**GOAL OF THE EXERCISE**
Check every line of the data and copy the ones where "stageLimit" appears.

**ENTRIES SUPPLIED**

-- ==== Sys2Proof/Machine/Boot.lean ====
section
/-! DEFINITION. Start-up, mailbox, power and the registers of BAR0 (spec/22 R470, R473, R481-R489; field maps of R41, R43, R56,
R65, R363, R416, R432, R442, R447, R462, R465-R467, R475-R479). An event whose condition does not hold changes nothing. -/

namespace Sys2Proof.Machine

/-! ## Starts -/

/-- Changes the boot block. -/
def onBoot (s : State) (f : Boot → Boot) : State := s.onPkg fun p => { p with boot := f p.boot }

/-- What flash and fuses keep when all other device state is lost: remap tables, bad pages, disabled ways, scores, the health
list, the cold-zone size, the firmware slots and the count of failed starts (R38, R42, R64, R461, R464, R482, R483). -/
def lostState (s : State) (b : Boot) : State :=
  let r := State.reset
  let chans := (s.ms.chans.filter fun c => !c.2.remap.isEmpty).map fun c => (c.1, (⟨[], 0, [], [], [], c.2.remap, [], []⟩ : Channel))
  { r with ms := { r.ms with bpl := s.ms.bpl, chans := chans, l2off := s.ms.l2off }
           vm := { r.vm with regs := { r.vm.regs with coldFlash := s.vm.regs.coldFlash } }
           pkg := { r.pkg with flashScores := s.pkg.flashScores, health := s.pkg.health, boot := b }
           freeCtr := s.freeCtr }

/-- The boot block as a start begins: the last failure shows while failed starts follow one another, and a trip in the next
start (R482, R489). -/
def Boot.again (b : Boot) : Boot :=
  { Boot.reset with
    reason := if b.tripped then 7 else if b.fails = 0 then 0 else b.reason
    fails := b.fails, active := b.nextActive, nextActive := b.nextActive, slots := b.slots, oneMod := b.oneMod, fuses := b.fuses }

/-- PACKAGE_RESET (R481): a start begins with stage 1. -/
def execPackageReset (s : State) : Out := .next (lostState s s.pkg.boot.again)

/-- A start has failed (R482): a new one begins, or after three the minimal mode. -/
def startFails (s : State) (reason : Nat) : State :=
  let n := min (s.pkg.boot.fails + 1) 3
  let b := { s.pkg.boot.again with fails := n, reason := reason }
  if 3 ≤ n then lostState s { b with stage := 5, state := 2 } else lostState s b

/-- An image's signature and version let it run (R483). -/
def imageOk (s : State) (img : List Byte) : Bool := Config.signatureOk img && decide (s.pkg.boot.fuses ≤ Config.imageSvn img)

/-- The slots in the order in which a start tries them: the active one first (R481, R484). -/
def slotOrder (b : Boot) : List Nat := [b.active % 2, 1 - b.active % 2]

/-- The image that a slot holds: the PMU's, or the control cores' (R481). -/
def slotImage (b : Boot) (control : Bool) (slot : Nat) : List Byte := Config.imagePart control (b.slots.getD slot [])

/-- Why no slot's image runs: its version, or the image (R482). -/
def imageReason (s : State) (control : Bool) : Nat :=
  if (slotOrder s.pkg.boot).any fun x => Config.signatureOk (slotImage s.pkg.boot control x) then 3 else if control then 2 else 1

/-- What the control cores apply at a start: scores, the health list and the cold-zone size (R42, R64, R461, R464). -/
def loadLists (s : State) : State :=
  let s := s.onPkg fun p =>
    let kept := p.flashScores.map fun e => (e.1, (⟨e.2, 0, 0⟩ : Suspicion))
    { p with scores := p.health.foldl (fun m e =>
        NMap.set m e.1 { e.2 with score := ((NMap.get? p.flashScores e.1).getD 0) }) kept }
  onVmRegs s fun r => { r with coldNow := r.coldFlash }

/-- BOOT_STAGE_COMPLETE (R468, R481-R483, R485). -/
def execBootStageComplete (s : State) : Out :=
  .next <|
    let b := s.pkg.boot
    let go (s : State) (n : Nat) : State := onBoot s fun b => { b with stage := n, since := s.clock.dtime }
    if b.state ≠ 0 ∨ !b.powered then s
    else
      match b.stage with
      | 1 =>
        match (slotOrder b).find? fun x => imageOk s (slotImage b false x) with
        | none => startFails s (imageReason s false)
        | some x => onBoot (go s 2) fun b => { b with slot := x, svn := min (Config.imageSvn (slotImage b false x)) 255 }
      | 2 =>
        match (slotOrder b).find? fun x => imageOk s (slotImage b true x) with
        | none => startFails s (imageReason s true)
        | some _ => go (loadLists s) 3
      | 3 => go s 4
      | 4 => onBoot (go s 5) fun b =>
          { b with state := 1, fails := 0, fuses := max b.fuses (min b.svn 64) }
      | _ => s

/-- The limit of a stage in nanoseconds (R481). -/
def stageLimit : Nat → Nat
  | 1 => 1000000000
  | 2 => 3000000000
  | _ => 5000000000

/-- A stage has exceeded its limit (R482). -/
def stageLate (s : State) : Bool :=
  let b := s.pkg.boot
  b.state == 0 && b.powered && decide (stageLimit b.stage < s.clock.dtime - b.since)

/-- BOOT_STAGE_TIMEOUT (R482). -/
def execBootStageTimeout (s : State) : Out := .next (if stageLate s then startFails s 8 else s)

/-- POWER_LOSS (R461): all device state is lost but what flash and fuses hold. -/
def execPowerLoss (s : State) : Out := .next (lostState s { s.pkg.boot.again with powered := false })

/-- THERMAL_TRIP (R482, R489). -/
def execThermalTrip (s : State) : Out :=
  .next (lostState s { s.pkg.boot.again with powered := false, tripped := true })

/-! ## Power -/

/-- The setting that the PMU chooses is one R488 allows: within the cap and the limit, or the lowest. -/
def powerFits (s : State) (watts temp step : Nat) : Bool :=
  decide (step ≤ 18) && (step == 0 || (decide (watts ≤ s.pkg.power.cap) && decide (temp ≤ s.pkg.power.tlimit)))

/-- POWER_CONTROL (R487, R488): the PMU samples power and temperature and sets the clock step. -/
def execPowerControl (watts temp step : Nat) (s : State) : Out :=
  .next <|
    if powerFits s watts temp step then
      let mhz := 900 + 75 * step
      let moved := mhz != s.clock.mhz
      let s := s.onPkg fun p => { p with power := { p.power with watts := watts, temp := temp } }
      let s := { s with clock := { s.clock with mhz := mhz, frac := s.clock.frac * mhz / max s.clock.mhz 1 } }
      if moved && s.pkg.power.irqen then s.raiseVector 5 else s
    else s

/-- A number kept within bounds. -/
def clampNat (lo hi x : Nat) : Nat := max lo (min hi x)

/-- A write of PWRCTL (R487). -/
def pwrctlSet (s : State) (v : W64) : State :=
  s.onPkg fun p => { p with power := { p.power with
    cap := clampNat 400 2200 (bitsOf v.toNat 47 32), tlimit := clampNat 85 105 (bitsOf v.toNat 15 8), irqen := v.getLsbD 0 } }

/-- PWRCTL_WRITE (R122, R487). -/
def execPwrctlWrite (v : W64) (s : State) : Out := .next (hostWrite s fun s => pwrctlSet s v)

/-! ## Registers as they read -/

/-- BOOTSTAT (R482). -/
def bootstat (b : Boot) : W64 :=
  w64 (b.reason * 2 ^ 32 + b.fails * 2 ^ 24 + b.svn % 256 * 2 ^ 16 + b.slot % 2 * 8 + b.state % 8)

**RESPONSE**
def stageLimit : Nat → Nat
  b.state == 0 && b.powered && decide (stageLimit b.stage < s.clock.dtime - b.since)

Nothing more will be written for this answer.